Member of Parliament for Nadowli East Constituency
- In office 7 January 2009 – 6 January 2013
- President: John Atta Mills John Mahama

Member of Parliament for Nadowli East Constituency
- In office 7 January 2005 – 6 January 2009
- President: John Kufuor

Personal details
- Born: 10 January 1948 Touri-Daffiama, Northern Territories of the Gold Coast
- Died: 24 May 2024 (aged 76) Accra, Ghana
- Party: National Democratic Congress (Ghana)
- Alma mater: University of Edinburgh
- Profession: Educationist, politician

= Mathias Asoma Puozaa =

Ghanaian politician and educationist (1948–2024)

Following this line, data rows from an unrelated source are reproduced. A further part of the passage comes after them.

-- ==== Sys2Proof/Tests/Slice0.lean ====
section
/-! SUPPORT. The model's own tests: ill-formed events, words of the opcode map, one step of each command with the values of
`95_test_vectors.md`, and a witness for the hypotheses of every statement. -/
namespace Sys2Proof.Tests
open Sys2Proof.Machine

/-! ### Well-formedness: an event that each check refuses, and the accepted one beside it -/

theorem test_wf_reg_width : HostEventOk (.regWrite 0x010 2 0) = false ∧ HostEventOk (.regWrite 0x010 4 0) = true := by
  decide

theorem test_wf_reg_offset : HostEventOk (.regRead 0x012 4) = false ∧ HostEventOk (.regRead 0xFFC 4) = true := by
  decide

theorem test_wf_mem_width : HostEventOk (.memRead 0 3) = false ∧ HostEventOk (.memWrite 0 16 0) = false ∧
    HostEventOk (.memRead 0 0) = false ∧ HostEventOk (.memRead 0 8) = true := by decide

theorem test_wf_mem_align : HostEventOk (.memWrite 4 8 0) = false ∧ HostEventOk (.memWrite 7 1 0) = true := by decide

theorem test_wf_commands : ∀ i : Instr, i.wellFormed = true := by intro i; cases i <;> rfl

/-! ### Decoding: words written bit by bit from `30_encoding.md` R110 and R112 -/

theorem test_decode_nop : decode 0b00000000000000000000000000000000#32 = .command .nop := by decide
theorem test_decode_fft : decode 0b00000000000000000000000000000001#32 = .command .fft := by decide
theorem test_decode_ifft : decode 0b00000000000000000000000000000010#32 = .command .ifft := by decide
theorem test_decode_stft : decode 0b00000000000000000000000000000011#32 = .command .stft := by decide
theorem test_decode_qenc : decode 0b00000000000000000000000000000100#32 = .command .qenc := by decide
theorem test_decode_qdec : decode 0b00000000000000000000000000000101#32 = .command .qdec := by decide
theorem test_decode_istft : decode 0b00000000000000000000000000000110#32 = .command .istft := by decide
theorem test_decode_zphase : decode 0b00000000000000000000000000000111#32 = .command .zphase := by decide
theorem test_decode_hann : decode 0b00000000000000000000000000001000#32 = .command .hann := by decide

theorem test_decode_illegal : decode 0x00000009#32 = .illegal .reservedOpcode ∧
    decode 0x000000FF#32 = .illegal .reservedOpcode ∧ decode 0x00000101#32 = .illegal .rsvdSet ∧
    decode 0x80000000#32 = .illegal .rsvdSet := by decide

theorem test_decodeTableWord : decodeTableWord 32 6 = some .istft ∧ decodeTableWord 32 9 = none := by decide

/-! ### Small states -/

/-- Parameter registers by name, the others at reset. -/
def regs (src dst scr size stride sigLen wsize overlap nbins nframes : Nat) : ParamRegs :=
  { ParamRegs.reset with
    src := BitVec.ofNat 32 src, dst := BitVec.ofNat 32 dst, scr := BitVec.ofNat 32 scr
    size := BitVec.ofNat 32 size, stride := BitVec.ofNat 32 stride, sigLen := BitVec.ofNat 32 sigLen
    wsize := BitVec.ofNat 32 wsize, overlap := BitVec.ofNat 32 overlap
    nbins := BitVec.ofNat 32 nbins, nframes := BitVec.ofNat 32 nframes }

/-- The operands of FFT and IFFT. -/
def fftRegs (src dst size stride : Nat) : ParamRegs := regs src dst 0 size stride 0 0 0 0 0

/-- The operands of STFT, SRC 0 and DST 0x100. -/
def stftRegs (sigLen wsize overlap : Nat) : ParamRegs := regs 0 0x100 0 0 1 sigLen wsize overlap 0 0

/-- The operands of QENC and QDEC, SRC 0 and DST 0x200. -/
def matrixRegs (nbins nframes : Nat) : ParamRegs := regs 0 0x200 0 0 1 0 0 0 nbins nframes

/-- Reset, the given registers, and the word just accepted. -/
def flying (r : ParamRegs) (c : Word) : State := { State.reset with regs := r }.placeCommand c

/-- The same with a real array at address 0. -/
def flyingOn (vs : List F64) (r : ParamRegs) (c : Word) : State := (flying r c).writeF64s 0 vs

/-- The state one step later. -/
def after (s : State) : State :=
  match step s with
  | .next t => t
  | .fault _ => s
  | .refused _ => s

/-- The real array of n elements at `base`, one step later. -/
def reals (s : State) (base n : Nat) : List F64 := (after s).readF64s base n

/-- The STATUS word one step later. -/
def statusAfter (s : State) : Word := (after s).readReg .STATUS

/-- The ramp 0, 1, …, n − 1 as binary64 values. -/
def ramp (n : Nat) : List F64 := (List.range n).map f64OfNat

/-- The matrix of V-ST1, bin-major. -/
def matrixST1 : List F64 :=
  [0x4018000000000000#64, 0x402C000000000000#64, 0x4036000000000000#64, 0x4006A09E667F3BCD#64,
    0x4006A09E667F3BCD#64, 0x4006A09E667F3BCD#64, 0x4000000000000000#64, 0x4000000000000000#64,
    0x4000000000000000#64]

/-! ### One step of each command, and the errors in order -/

/-- V-C2: NOP leaves STATUS 0x0000_0002. -/
theorem test_nop : statusAfter (flying ParamRegs.reset 0) = 0x00000002#32 := by decide

/-- V-C3 to V-C5: illegal words. -/
theorem test_illegal : [0x00000009#32, 0x00000101#32, 0xFFFFFFFF#32].map
    (fun c => (statusAfter (flying ParamRegs.reset c), (after (flying ParamRegs.reset c)).readReg .CMD)) =
    [(0x00090806#32, 0x00000009#32), (0x00010806#32, 0x00000101#32), (0x00FF0806#32, 0xFFFFFFFF#32)] := by decide

/-- V-FF10: elements 0, 2, 4 and 6 of an array, gathered with STRIDE 2, transformed. -/
theorem test_fft_strided :
    reals (flyingOn [ONE, 0, 0, 0, 0x4008000000000000#64, 0, 0, 0, 0x4014000000000000#64, 0, 0, 0,
      0x401C000000000000#64, 0] (fftRegs 0 0x100 4 2) 1) 0x100 8 =
    [0x4030000000000000#64, 0, 0xC010000000000000#64, 0x4010000000000000#64, 0xC010000000000000#64, 0,
      0xC010000000000000#64, 0xC010000000000000#64] := by decide +kernel

/-- V-FE1 to V-FE9. -/
theorem test_fft_errors :
    [fftRegs 0 0x100 0 1, fftRegs 0 0x100 6 1, fftRegs 0 0x200000 0x20000 1, fftRegs 4 0x100 4 1,
      fftRegs 0xFFFFC8 0x100 4 1, fftRegs 0 0x100 4 0x10000000, fftRegs 0 0x30 4 1, fftRegs 4 0 3 1,
      fftRegs 0 0x10 4 2].map (fun r => statusAfter (flying r 1)) =
    [0x00010106#32, 0x00010106#32, 0x00010106#32, 0x00010906#32, 0x00010206#32, 0x00010206#32, 0x00010A06#32,
      0x00010106#32, 0x00010A06#32] := by decide +kernel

Mathias Asoma Puozaa (10 January 1948 – 24 May 2024) was a Ghanaian politician and was the member of parliament for the Nadowli East constituency in the Upper West Region of Ghana.

== Early life and education ==
Puozaa was born on 10 January 1948. He hailed from Touri-Daffiama in the Upper West Region of Ghana. He attended the University of Edinburgh in Scotland. From that University he obtained a Master of Science in Community Education.

Puozaa became an educationist by profession.

== Politics ==
Puozaa was a member of the National Democratic Congress. He was elected as the member of parliament for the Nadowli East Constituency in the 2004 Ghanaian general elections. He represented the constituency in the 4th parliament of the 4th republic of Ghana from 7 January 2005 to 6 January 2009. He was elected with 6,095 votes out of 10,144 total valid votes cast. This was equivalent to 60.1% of the total valid votes cast. He was elected over Tingani Banoebara Jonas of the People's National Convention, Kasanga Raphael Kasim of the New Patriotic Party and Tiesaah Azaadong George of the Convention People's Party. These obtained 713 votes, 3,221 votes and 115 votes of the total valid votes cast. These were equivalent to 7.0%, 31.8% and 1.1% of the total valid votes cast.

== Personal life and death ==
Puozaa was a Christian. He died after a short illness at 37 Military Hospital, on 24 May 2024, at the age of 76.